On the surface, our PR review Agent is only a solution to “humans don’t have time to review PRs.” But what it really is, at its core, is a safety mechanism. It ensures we continue shipping fast, in small increments, maintaining and increasing our heartbeat, even as the volume of AI-generated code grows.

The data

We didn’t assume AI review would be good enough, we actively ran an experiment.

Our hypothesis was that AI review could match or outperform human review quality, measured by the outcomes that actually matter: were the changes correct? Did they cause problems in production? How quickly were they reviewed and approved?

We started with a controlled pilot of over 100 PRs through the AI approval pipeline. The results: zero reverts of AI-approved PRs, and a 6–16x improvement in time-to-approval at the 75th percentile. Since then, the system has scaled significantly. In the first four weeks of broader rollout, 497 PRs went fully autonomous, with Claude writing the code and our AI approval system reviewing, approving, and shipping to production.
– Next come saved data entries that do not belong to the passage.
theorem kept_replayLoad (s : State) (r : Rec) : Kept s (State.replayLoad s r) := by
  unfold State.replayLoad
  try dsimp only
  repeat' first
    | with_reducible exact Kept.refl _
    | split
    | with_reducible refine (kept_modSeq _ _ _).after ?_
    | with_reducible refine (kept_edges _ _ _ _ _ _ _).after ?_
    | (with_reducible refine (Kept.foldl _ ?_ _ _).after ?_; focus intro _ _)
    | (fail_if_no_progress refine Kept.upd ?_ rfl rfl rfl)

theorem kept_replayTake (s : State) (x : SI) : Kept s (State.replayTake s x) := by
  unfold State.replayTake
  try dsimp only
  repeat' first
    | with_reducible exact Kept.refl _
    | split
    | with_reducible refine (kept_replayLoad _ _).after ?_
    | (with_reducible refine (Kept.foldl _ ?_ _ _).after ?_; focus intro _ _)
    | (fail_if_no_progress refine Kept.upd ?_ rfl rfl rfl)

theorem kept_replayAnchor (s : State) (x : SI) (r : Rec) : Kept s (State.replayAnchor s x r) := by
  unfold State.replayAnchor
  try dsimp only
  repeat' first
    | with_reducible exact Kept.refl _
    | split
    | (fail_if_no_progress refine Kept.upd ?_ rfl rfl rfl)

theorem kept_replayTimes (s : State) (x : SI) : Kept s (State.replayTimes s x) := by
  unfold State.replayTimes
  try dsimp only
  repeat' first
    | with_reducible exact Kept.refl _
    | split
    | with_reducible refine (kept_place _ _ _).after ?_
    | with_reducible refine (kept_replayAnchor _ _ _).after ?_
    | (with_reducible refine (Kept.foldl _ ?_ _ _).after ?_; focus intro _ _)
    | (fail_if_no_progress refine Kept.upd ?_ rfl rfl rfl)

theorem kept_replaySlot (s : State) : Kept s (State.replaySlot s).1 := by
  unfold State.replaySlot
  try dsimp only
  repeat' first
    | with_reducible exact Kept.refl _
    | split
    | with_reducible refine (kept_evalSlot _ _).after ?_
    | with_reducible refine (kept_replayTake _ _).after ?_
    | with_reducible refine (kept_replayTimes _ _).after ?_
    | (fail_if_no_progress refine Kept.upd ?_ rfl rfl rfl)

theorem kept_replaySlots (s : State) (n : Nat) : Kept s (State.replaySlots s n) := by
  induction n generalizing s with
  | zero => exact Kept.refl _
  | succ k ih =>
  unfold State.replaySlots
  try dsimp only
  repeat' first
    | with_reducible refine (ih _).after ?_
    | with_reducible exact Kept.refl _
    | split
    | with_reducible refine (kept_replaySlot _).after ?_
    | refine Kept.ofPair (by assumption) ?_
    | (fail_if_no_progress refine Kept.upd ?_ rfl rfl rfl)

theorem kept_rowSlotEvaluation (t : SI) (q : Fin 2) (slots : Nat) (s : State) : Kept s (rowSlotEvaluation t q slots s) := by
  unfold rowSlotEvaluation
  try dsimp only
  repeat' first
    | with_reducible exact Kept.refl _
    | split
    | with_reducible refine (kept_moment _ _).after ?_
    | with_reducible refine (kept_advanceEngines _).after ?_
    | with_reducible refine (kept_liveSlots _ _ _).after ?_
    | with_reducible refine (kept_replaySlots _ _).after ?_
    | with_reducible refine (kept_replayGo _).after ?_
    | (fail_if_no_progress refine Kept.upd ?_ rfl rfl rfl)

theorem kept_replayStop (s : State) : Kept s (State.replayStop s) := by
  unfold State.replayStop
  try dsimp only
  repeat' first
    | with_reducible exact Kept.refl _
    | split
    | with_reducible refine (kept_modSeq _ _ _).after ?_
    | with_reducible refine (kept_unpickAll _ _ _ _).after ?_
    | (fail_if_no_progress refine Kept.upd ?_ rfl rfl rfl)

theorem kept_endCopy (s : State) (m : Migration) : Kept s (State.endCopy s m) := by
  unfold State.endCopy
  try dsimp only
  repeat' first
    | with_reducible exact Kept.refl _
    | split
    | with_reducible refine (kept_raise _ _).after ?_
    | with_reducible refine (kept_endJob _ _ _ _).after ?_
    | with_reducible refine (kept_modRank _ _ _ _).after ?_
    | (fail_if_no_progress refine Kept.upd ?_ rfl rfl rfl)

theorem kept_cancelCopy (s : State) (m : Migration) : Kept s (State.cancelCopy s m).1 := by
  unfold State.cancelCopy
  try dsimp only
  repeat' first
    | with_reducible exact Kept.refl _
    | split
    | with_reducible refine (kept_raise _ _).after ?_
    | with_reducible refine (kept_modRank _ _ _ _).after ?_
    | (fail_if_no_progress refine Kept.upd ?_ rfl rfl rfl)

theorem kept_loseWord (s : State) (m : Migration) (j : Nat) : Kept s (State.loseWord s m j) := by
  unfold State.loseWord
  try dsimp only
  repeat' first
    | with_reducible exact Kept.refl _
    | split
    | with_reducible refine (kept_modRank _ _ _ _).after ?_
    | with_reducible refine (kept_raise _ _).after ?_
    | (fail_if_no_progress refine Kept.upd ?_ rfl rfl (by simp))
    | (fail_if_no_progress refine Kept.upd ?_ rfl rfl rfl)

theorem kept_copyBlock (s : State) (m : Migration) : Kept s (State.copyBlock s m) := Kept.upd (Kept.refl s) rfl rfl (mem_copyBlock _ _ _)

theorem kept_rowMigrationBlockCopied (t : SI) (lost : List Nat) (spareBad : Bool) (s : State) : Kept s (rowMigrationBlockCopied t lost spareBad s) := by
  unfold rowMigrationBlockCopied
  try dsimp only
  repeat' first
    | with_reducible exact Kept.refl _
    | split
    | with_reducible refine (kept_moment _ _).after ?_
    | with_reducible refine (kept_endCopy _ _).after ?_
    | with_reducible refine (kept_spareFails _ _).after ?_
    | with_reducible refine (kept_loseWord _ _ _).after ?_
    | with_reducible refine (kept_copyBlock _ _).after ?_
    | (with_reducible refine (Kept.foldl _ ?_ _ _).after ?_; focus intro _ _)
    | (fail_if_no_progress refine Kept.upd ?_ rfl rfl (by simp))
    | (fail_if_no_progress refine Kept.upd ?_ rfl rfl rfl)

theorem kept_portLatency (s : State) (port : Nat) (ns : Nat) : Kept s (State.portLatency s port ns) := by
  unfold State.portLatency
  try dsimp only
  repeat' first
    | with_reducible exact Kept.refl _
    | split
    | with_reducible refine (kept_raiseIf _ _ _).after ?_
    | (fail_if_no_progress refine Kept.upd ?_ rfl rfl rfl)

theorem kept_bothCopies (s : State) (port : Nat) (a : Nat) : Kept s (State.bothCopies s port a) := by
  unfold State.bothCopies
  try dsimp only
  repeat' first
    | with_reducible exact Kept.refl _
    | split
    | with_reducible refine (kept_raise _ _).after ?_
    | with_reducible refine (kept_queueReset _ _).after ?_
    | (fail_if_no_progress refine Kept.upd ?_ rfl rfl (by simp))
    | (fail_if_no_progress refine Kept.upd ?_ rfl rfl rfl)

theorem kept_scrubbed (s : State) (a : Nat) (kind : ReadKind) : Kept s (State.scrubbed s a kind) := by
  unfold State.scrubbed
  try dsimp only
  repeat' first
    | with_reducible exact Kept.refl _
    | split
    | with_reducible refine (kept_modJob _ _ _).after ?_
    | with_reducible refine (kept_corrected _ _ _).after ?_
    | with_reducible refine (kept_uncorrectable _ _ _ _).after ?_
    | (fail_if_no_progress refine Kept.upd ?_ rfl rfl rfl)

theorem kept_returnRead (s : State) (r : DramReturn) : Kept s (State.returnRead s r) := by
  unfold State.returnRead
  try dsimp only
  repeat' first
    | with_reducible exact Kept.refl _
    | split
    | with_reducible refine (kept_portLatency _ _ _).after ?_
    | with_reducible refine (kept_poisonRead _).after ?_
    | with_reducible refine (kept_replayPoison _).after ?_
    | with_reducible refine (kept_bothCopies _ _ _).after ?_
    | (fail_if_no_progress refine Kept.upd ?_ rfl rfl rfl)

theorem kept_readReturns (s : State) (r : DramReturn) : Kept s (State.readReturns s r) := by
  unfold State.readReturns
  try dsimp only
  repeat' first
    | with_reducible exact Kept.refl _
    | split
    | with_reducible refine (kept_returnRead _ _).after ?_
    | (with_reducible refine (Kept.foldl _ ?_ _ _).after ?_; focus intro _ _)
    | (fail_if_no_progress refine Kept.upd ?_ rfl rfl rfl)

theorem kept_accessDone (s : State) (q : DramReq) (ahead : Nat) (more : Bool) (kind : ReadKind) : Kept s (State.accessDone s q ahead more kind) := by
  unfold State.accessDone
  try dsimp only
  repeat' first
    | with_reducible exact Kept.refl _
    | split
    | with_reducible refine (kept_portLatency _ _ _).after ?_
    | with_reducible refine (kept_readFound _ _ _ _ _).after ?_
    | with_reducible refine (kept_scrubbed _ _ _).after ?_
    | with_reducible refine (kept_readReturns _ _).after ?_
    | (fail_if_no_progress refine Kept.upd ?_ rfl rfl (by simp))
    | (fail_if_no_progress refine Kept.upd ?_ rfl rfl rfl)

theorem kept_refreshMany (s : State) (n : Nat) : Kept s (State.refreshMany s n) := by
  unfold State.refreshMany
  try dsimp only
  repeat' first
    | with_reducible exact Kept.refl _
    | split
    | (fail_if_no_progress refine Kept.upd ?_ rfl rfl rfl)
Graph showing AI approval is 5x faster than human review

Beyond the approval pipeline itself, we also looked more broadly at how AI-authored code performs in production compared to human-authored code. AI-authored backend code had a revert rate of 0.53%, compared to 5.39% for human-authored. On the frontend, it was 0.22% versus 2.00%.

10X lower revert rate for AI-Authored code

AI-authored code, reviewed and approved through our automated pipeline, is being reverted at a fraction of the rate of human-authored, human-approved code. We don’t expect that to hold at zero forever, but the data so far tells us that the quality bar our Agent holds is at least as high as the one humans were holding, and in many cases higher.

And perhaps the most important perspective shift: those product changes that did cause outages in the past? They were all reviewed and approved by humans. Human review is not a guarantee of safety. It never was. It’s a useful heuristic, but one with real limitations that we’ve been quietly accepting for decades.

Staying compliant while we innovate

Everything we’ve described in this post, the sub-Agent architecture, the traceability, the labelling, the data, none of it was built just to make the system fast. It was built to make the system auditable. That was a design constraint from day one.

Every AI-approved PR is labelled, logged, and queryable. The review comments, the approval decision, the test results, the merge event: all recorded. The evidence an auditor expects to see is the same whether a human or an AI approved the change. The “who” may change, but the “what” doesn’t.

We engaged our auditors, Schellman, early, before we scaled. We proactively worked with them to confirm that our automated review processes and the evidence they produce meet the requirements of our compliance frameworks, including SOC 2, HIPAA, ISO 27001, ISO 42001, and AIUC-1, among others. We think AI-driven change management can meet and exceed the standards that human-driven processes set, and we want to help prove that.

We see this as a feature of building the system the right way, not an extra hurdle we had to clear. When you build for safety, compliance follows.

What’s next

You can only go so far with PR review as a safety mechanism, no matter how good the reviewer is, human or AI. Only in production do you discover the unknown unknowns. The majority of Intercom’s largest outages weren’t even caused by changes to product code at all. They were infrastructure issues, unanticipated customer usage patterns, or third-party outages. PR review, whether human or AI, was never going to catch those. That’s why, in parallel, we’re also working on an Agent that proactively diagnoses issues in production. We’ll share more on this soon.

Speed has always been at the core of how we build at Intercom, not in spite of safety, but because of it. And we’re getting even faster with AI. It’s easy to assume that AI-approved PRs would lead to a drop in quality and safety but our data proves otherwise. Our heartbeat is just getting stronger.